- Work item -
Copy the lines below verbatim, beginning with the line that includes "Sparse.get 0 t.tsm" and continuing to the end; leave out everything before it.

- Records for the exercise -
/-- Completions and pre-staging. -/
def Obligations.CompletionsAndStaging : Prop :=
  (∀ (s : State) (st : Fin 5), (s.dueCompletions st.val = [] → exec (.completionProcess st) s = .next s)
    ∧ ∀ (c : Curd) (o : Order), s.dueCompletions st.val = [(false, c)] → s.orderOf c.handle = some o → s.curdAt c.addr = some c →
      (c.endStatus = 0x10 ∨ ∀ y ∈ s.curds, ∀ z ∈ s.curds, ∀ i < 64, canonAddr (y.args + i) / 64 * 64 ≠ z.addr) →
      let sc := imgSuccs (s.image o.slot).bytes (imgTaskAt (s.image o.slot).bytes c.task)
      ∃ t x, exec (.completionProcess st) s = .next t ∧ t.curdAt c.addr = some x ∧ x.freed = true ∧ x.status = c.endStatus ∧ x.st = .ended
      ∧ (c.token = true → (t.flow c.flow).out = false ∧ (t.flow c.flow).last = s.stamp ∧ (c.endStatus ≠ 0x10 → (t.flow c.flow).sbState = 2))
      ∧ ∀ y, s.curdAt y.addr = some y → y.handle = c.handle → y.addr ≠ c.addr → sc.any (fun z => z.1 == y.task) = true →
          ∃ z, t.curdAt y.addr = some z ∧ z.dep = y.dep - 1)
  ∧ (∀ (s : State) (d : Fin 4) (a : Nat) (c : Curd), s.curdAt a = some c →
    let may := s.fld Fld.DISP_CTRL_PRESTAGE d.val = 1 ∧ c.station = d.val ∧ c.cls ≤ 1 ∧ s.stationOn d.val = true ∧ c.staged = none
      ∧ (c.beat = s.beat ∨ c.beat = beatAdd s.beat 1) ∧ c.skip = false ∧ (c.st = .held ∨ c.st = .released ∨ c.st = .ready ∨ c.st = .gated)
    let head := stageExtents (s.caveRead c.args 80)
    (¬may ∨ head = none ∨ s.stageTile d.val = none ∨ (∃ xs, head = some xs ∧ ∃ x ∈ xs, s.stageEligible c x.2.2 = false) →
      exec (.prestage d a) s = .next s)
    ∧ ∀ xs tile, may → Intact s → head = some xs → s.stageTile d.val = some tile → (∀ x ∈ xs, s.stageEligible c x.2.2 = true) →
      ∃ t n y, exec (.prestage d a) s = .next t ∧ n < 4 ∧ n ∉ s.stageUsed tile ∧ t.curdAt a = some y ∧ y.staged = some (tile, n) ∧ y.st = c.st
      ∧ t.reg .DISP_STAGED d.val = (s.reg .DISP_STAGED d.val + 1) % 2 ^ 32 ∧ SameRegs [(.DISP_STAGED, d.val)] s t
      ∧ t.cave = s.cave ∧ t.vm = s.vm
      ∧ (∀ l x r, xs = l ++ x :: r → readBytes t.tsm (tile * 2 ^ 21 + 0x1C0000 + n * 0x10000 + (l.map (fun y => 64 * y.2.1)).sum) (64 * x.2.1)
          = s.caveRead x.1 (64 * x.2.1))
      ∧ ∀ k, k < tile * 2 ^ 21 + 0x1C0000 + n * 0x10000 ∨ tile * 2 ^ 21 + 0x1C0000 + (n + 1) * 0x10000 ≤ k →
          Sparse.get 0 t.tsm k = Sparse.get 0 s.tsm k)
  ∧ ∀ (s : State) (d : Fin 4) (a : Nat), s.curdAt a = none → exec (.prestage d a) s = .next s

- Answer box -
          Sparse.get 0 t.tsm k = Sparse.get 0 s.tsm k)
  ∧ ∀ (s : State) (d : Fin 4) (a : Nat), s.curdAt a = none → exec (.prestage d a) s = .next s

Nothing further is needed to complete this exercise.